As a final note before we begin, you may be struck reading these articles at just how many incidents of fire were reported. In these local happenings, we find descriptions of two major fires in our area this week alone, one in Harrison and the other on the shores of Highland Lake. On top of this, in the article on the construction of Mr. Meserve’s new house, I must reveal that the timbers he is using from the “old Bridgton House” were salvaged after its destruction by fire, and the closing article about a typo in the News edition of the week earlier is explained away as the result of the fact that the Bridgton News itself had just survived its second fire – this time a small one, but enough to upset the printing room and damage some of the typefaces. And this is by no means an oddity in these early papers.

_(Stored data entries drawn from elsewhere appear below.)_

@[simp] theorem busRead_srcMem (a : BusAddr) (n : Width) (s : State) : (busRead a n s).srcMem = s.srcMem := by
  unfold busRead
  split
  · exact recordFault_srcMem _ s
  · rfl

@[simp] theorem recordFaults_srcMem (fs : List ModelFault) (s : State) : (recordFaults fs s).srcMem = s.srcMem := by
  obtain ⟨l, he, -⟩ := recordFaults_eq fs s
  rw [he]

@[simp] theorem resetBlock_srcMem (s : State) : (resetBlock s).srcMem = s.srcMem := rfl

/-! ### Every step -/

/-- Source memory after a step is the old one, or the next event is a host's MemWrite. -/
theorem step_srcMem {s t : State} (h : step s = .next t) :
    t.srcMem = s.srcMem ∨
      ∃ a, (∃ v, s.agenda.head? = some (.memWrite8 a v)) ∨ ∃ v, s.agenda.head? = some (.memWrite16 a v) := by
  cases step_kind h with
  | stored e a bytes rest hf ha he hk hs =>
    refine .inr ⟨a, ?_⟩
    obtain ⟨v, rfl⟩ | ⟨v, rfl⟩ := he
    · exact .inl ⟨v, by rw [ha]; rfl⟩
    · exact .inr ⟨v, by rw [ha]; rfl⟩
  | idle hf ha => exact .inl (freeRun_srcMem s)
  | exec u c i rest t hf ha hd hx =>
    have hkept := exec_srcMem hx
    exact .inl hkept
  | illegal u c why rest hf ha hd => exact .inl (illegalCommand_srcMem c _)
  | misuse a n e rest hf ha he hm => exact .inl (recordFault_srcMem _ _)
  | register a v u r rest n hf ha hm hp hr => exact .inl (modifyUnit_srcMem _ u _)
  | ignored a n v rest hf ha hm hp => exact .inl rfl
  | read a n rest hf ha hm => exact .inl (busRead_srcMem a n _)
  | modified e a bytes rest hf ha he hs => exact .inl (recordFaults_srcMem _ _)
  | turn u rest hf ha => exact .inl (unitStep_srcMem u _)
  | reset rest ha => exact .inl (resetBlock_srcMem _)

/-- Settles O43: of the kinds of step, only one that stores a host's MemWrite changes source memory. -/
theorem onlyHostsWriteSource : Obligations.OnlyHostsWriteSource := by
  intro s t h hno8 hno16
  obtain hsame | ⟨a, ⟨v, hv⟩ | ⟨v, hv⟩⟩ := step_srcMem h
  · exact hsame
  · exact absurd hv (hno8 a v)
  · exact absurd hv (hno16 a v)

end Sys2Proof.Machine
end

section
/-! What each operation on one unit can do, said once: the branches of SUBSCRIBE and UNSUBSCRIBE (42_notifier R91, R92), of a
unit's own step in NOTIFY (R94, R98), and of a register write with a sink's acknowledgement (R96, R97, R99). -/

namespace Sys2Proof.Machine

theorem subscribeUnit_cases (P : Config.Params) (sink : Byte) (U : UnitState) :
    (∃ code, subscribeUnit P sink U = { U with result := 0, lastStatus := code }) ∨
      (sink.toNat < P.sinkCount ∧ U.subs.length ≠ P.subMax ∧ U.nextHandle ≠ 65536 ∧
        subscribeUnit P sink U =
          { U with
            nextHandle := U.nextHandle + 1
            subs := U.subs ++ [{ handle := BitVec.ofNat 16 U.nextHandle, sink := sink }]
            result := BitVec.ofNat 16 U.nextHandle
            lastStatus := .ok }) := by
  unfold subscribeUnit
  cases hr : subscribeReject P U sink with
  | some code => exact .inl ⟨code, rfl⟩
  | none =>
    unfold subscribeReject at hr
    split at hr
    · cases hr
    split at hr
    · cases hr
    split at hr
    · cases hr
    · exact .inr ⟨by omega, ‹_›, ‹_›, rfl⟩

theorem unsubscribeUnit_cases (handle : Half) (U : UnitState) :
    unsubscribeUnit handle U = { U with lastStatus := .noSuchSubscriber } ∨
      unsubscribeUnit handle U = { U with subs := U.subs.filter (fun e => e.handle != handle), lastStatus := .ok } := by
  unfold unsubscribeUnit
  split
  · exact .inl rfl
  · exact .inr rfl

theorem notifyStep_cases (U : UnitState) :
    notifyStep U = U ∨ (∃ e, U.pend = none ∧ U.subs[U.nidx]? = some e ∧ notifyStep U = emitChanged e U) ∨
      (U.pend = none ∧ notifyStep U = completeDecode U) := by
  unfold notifyStep
  split
  · exact .inl rfl
  · split
    · exact .inr (.inl ⟨_, ‹_›, ‹_›, rfl⟩)
    · split
      · exact .inr (.inr ⟨‹_›, rfl⟩)
      · exact .inl rfl

/-- A register write changes at most the operand registers (10_state R19, R20), or takes the pending event (R26). -/
theorem writeRegister_cases (r : Register) (v : Word) (U : UnitState) :
    (∃ src dim, writeRegister r v U = { U with srcAddr := src, frameDim := dim }) ∨
      (∃ e, U.pend = some e ∧ writeRegister r v U = ackOk U) ∨
      (∃ e, U.pend = some e ∧ r = .ack ∧ v.extractLsb' 0 2 = (2 : BitVec 2) ∧ writeRegister r v U = ackFail e U) := by
  cases r with
  | srcAddr => exact .inl ⟨v, U.frameDim, rfl⟩
  | frameDim => exact .inl ⟨U.srcAddr, v, rfl⟩
  | ack =>
    have hack : writeRegister .ack v U = writeAck v U := rfl
    rw [hack]
    unfold writeAck
    split
    · exact .inl ⟨U.srcAddr, U.frameDim, rfl⟩
    · split
      · exact .inr (.inl ⟨_, ‹_›, rfl⟩)
      · split
        · exact .inr (.inr ⟨_, ‹_›, rfl, ‹_›, rfl⟩)
        · exact .inl ⟨U.srcAddr, U.frameDim, rfl⟩
  | _ => exact .inl ⟨U.srcAddr, U.frameDim, rfl⟩

/-- A unit's turn changes that unit only. -/
theorem unitStep_eq_modifyUnit (u : UnitId) (s : State) : ∃ f, unitStep u s = s.modifyUnit u f := by
  unfold unitStep
  split
  · exact ⟨id, by cases u <;> rfl⟩
  · exact ⟨_, rfl⟩
  · exact ⟨_, rfl⟩

end Sys2Proof.Machine
end

section
/-! The stored frame is as long as the raster (10_state R31, R34). -/

namespace Sys2Proof.Machine

theorem length_flatMap_range {α : Type} (n k : Nat) (f : Nat → List α) (h : ∀ i, (f i).length = k) :
    ((List.range n).flatMap f).length = n * k := by
  simp [List.length_flatMap, h, List.map_const']

@[simp] theorem packedFrame_length (m : Memory) (src n : Nat) : (packedFrame m src n).length = n * 4 :=
  length_flatMap_range n 4 _ fun _ => rfl

@[simp] theorem uyvyFrame_length (numerics : Config.CscNumerics) (frame : Nat) (m : Memory) (src n : Nat) :
    (uyvyFrame numerics frame m src n).length = n / 2 * 8 :=
  length_flatMap_range (n / 2) 8 _ fun _ => rfl

@[simp] theorem depthFrame_length (s : State) (l : Latch) : (depthFrame s l).length = l.w.toNat * l.h.toNat * 4 :=
  length_flatMap_range _ 4 _ fun _ => rfl

end Sys2Proof.Machine

namespace Sys2Proof.Safety

open Sys2Proof.Machine

theorem newFrame_length {s : State} {u : UnitId} (h : BusyInv u (s.unit u)) :
    (newFrame s u).length = liveBytes (s.unit u) := by
  obtain ⟨-, hw, hh, -, hfmt, -⟩ := h
  have hlive : liveBytes (s.unit u) = (s.unit u).lat.w.toNat * (s.unit u).lat.h.toNat * 4 := by
    rw [liveBytes, hw, hh]; ring
  rw [hlive]
  cases u with
  | du => exact depthFrame_length s _
  | cu =>
    obtain hp | ⟨-, hy, heven⟩ := hfmt
    · simp only [unit_cu] at hp
      simp only [newFrame, colorFrame, hp, packedFrame_length, unit_cu]
    · simp only [unit_cu] at hy heven
      have heven' : s.cu.lat.w.toNat * s.cu.lat.h.toNat % 2 = 0 := by simp [Nat.mul_mod, heven]
      simp only [newFrame, colorFrame, hy, uyvyFrame_length, unit_cu]
      omega

end Sys2Proof.Safety
end

section
/-! Every operation on a unit keeps the invariant of that unit. -/

namespace Sys2Proof.Safety

open Sys2Proof.Machine

theorem unitInv_reset (P : Config.Params) (u : UnitId) : UnitInv P u UnitState.reset := by
  constructor <;> simp [UnitState.reset]

/-- What holds of a busy unit speaks of its latch and its allocation only. -/
theorem BusyInv.congr {u : UnitId} {U V : UnitState} (h : BusyInv u U) (hl : V.lat = U.lat) (hw : V.allocW = U.allocW)
    (hh : V.allocH = U.allocH) : BusyInv u V := by
  obtain ⟨halloc, hlatW, hlatH, hop, hfmt, hsrc⟩ := h
  constructor <;> simpa only [hl, hw, hh]

namespace UnitInv

variable {P : Config.Params} {u : UnitId} {U : UnitState}

/-- The invariant does not look at LAST_STATUS, RESULT, FAIL_HANDLE and the operand registers. -/
theorem unseen (h : UnitInv P u U) (code : Status) (result failHandle : Half) (src dim : Word) :
    UnitInv P u
      { U with lastStatus := code, result := result, failHandle := failHandle, srcAddr := src, frameDim := dim } :=
  ⟨h.subsBound, h.handlesDistinct, h.handlesIssued, h.sinksExist, h.nextHandleRange, h.nidxRange, h.nidxInTable,
    h.allocTogether, h.allocFits, fun hp => (h.busy hp).congr rfl rfl rfl, h.rasterWhole, h.pending⟩

theorem pend_none (h : UnitInv P u U) (hp : U.phase ≠ .notify) : U.pend = none := by
  cases he : U.pend with
  | none => rfl
  | some e => exact absurd (h.pending e he).1 hp

/-- A raster is whole once its unit has left WRITE. -/
theorem rasterWhole_of_notify (h : UnitInv P u U) (hp : U.phase = .notify) :
    U.allocW ≠ 0 ∧ U.raster.length = liveBytes U := by
  obtain hw | ⟨-, h0 | hwrite⟩ := h.rasterWhole
  · exact hw
  · exact absurd h0 (h.busy (by simp [hp])).allocated
  · simp [hp] at hwrite

/-- A unit that goes back to IDLE from NOTIFY, its event taken (42_notifier R97, R98). -/
theorem toIdle (h : UnitInv P u U) (hp : U.phase = .notify) : UnitInv P u { U with phase := .idle, pend := none } :=
  { h with
    nidxInTable := nofun
    busy := fun hi => absurd rfl hi
    rasterWhole := .inl (h.rasterWhole_of_notify hp)
    pending := nofun }

/-- 40_color_decode R68, 41_depth_decode R80. -/
theorem latched {fmt : PixelFormat} {pairs : Bool} {bpp : Nat} (h : UnitInv P u U) (hi : U.phase = .idle)
    (passed : frameReject P U pairs bpp = none)
    (kind : (u = .cu ∧ fmt = .packedBgr32 ∧ bpp = 4) ∨ (u = .cu ∧ fmt = .uyvy ∧ bpp = 2 ∧ pairs = true) ∨
      (u = .du ∧ fmt = .packedBgr32 ∧ bpp = 2)) :
    UnitInv P u (latchDecode (decodeOpOf u) fmt U) := by
  obtain ⟨hw0, hh0, hwmax, hhmax, heven, hsrc, hdim⟩ := frameReject_none passed
  obtain ⟨haw, hah⟩ := latchDecode_alloc (decodeOpOf u) fmt passed
  have hwne : frameW U ≠ 0 := fun h0 => hw0 (by simp [h0])
  have hhne : frameH U ≠ 0 := fun h0 => hh0 (by simp [h0])
  refine { h with
    nidxInTable := nofun, allocTogether := ?_, allocFits := ?_, busy := fun _ => ?_, rasterWhole := ?_, pending := ?_ }
  · rw [haw, hah]; exact iff_of_false hwne hhne
  · rw [haw, hah]; exact ⟨hwmax, hhmax⟩
  · refine ⟨by rwa [haw], haw.symm, hah.symm, rfl, ?_, ?_⟩
    · obtain ⟨-, hf, -⟩ | ⟨hu, hf, -, hp⟩ | ⟨-, hf, -⟩ := kind
      · exact .inl hf
      · exact .inr ⟨hu, hf, heven hp⟩
      · exact .inl hf
    · have hlen : (latchDecode (decodeOpOf u) fmt U).lat.length = (frameW U).toNat * (frameH U).toNat * bpp := by
        obtain ⟨rfl, rfl, rfl⟩ | ⟨rfl, rfl, rfl, -⟩ | ⟨rfl, rfl, rfl⟩ := kind
        all_goals rfl
      rw [hlen]
      simp only [latchDecode]
      omega
  · obtain ⟨ha, hlen⟩ | ⟨hr, -⟩ := h.rasterWhole
    · refine .inl ⟨by rwa [haw], hlen.trans ?_⟩
      obtain h0 | ⟨hw, hh⟩ := hdim
      · exact absurd h0 ha
      · simp only [liveBytes, haw, hah, hw, hh]
    · exact .inr ⟨hr, .inr rfl⟩
  · intro e he
    have hnone : (latchDecode (decodeOpOf u) fmt U).pend = none := h.pend_none (by simp [hi])
    rw [hnone] at he
    cases he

For the whole of the 19th century, and the first several decades of the 20th, here in rural Maine, fires were a common and often widely destructive event. With most houses lit by candles and later gas lamps, and owing to the solid wood construction of most of our buildings, a fire was always just one mistake away. Houses, mills, even entire towns burned during this period, and while we sense the damage it did was very real, these incidents are not reported with the horror which they might be today. These things were far too common to be surprising. It was not until the installation of electricity in Bridgton, some parts of which did not see connections until the 1940s, that this sad fact of life gradually faded away.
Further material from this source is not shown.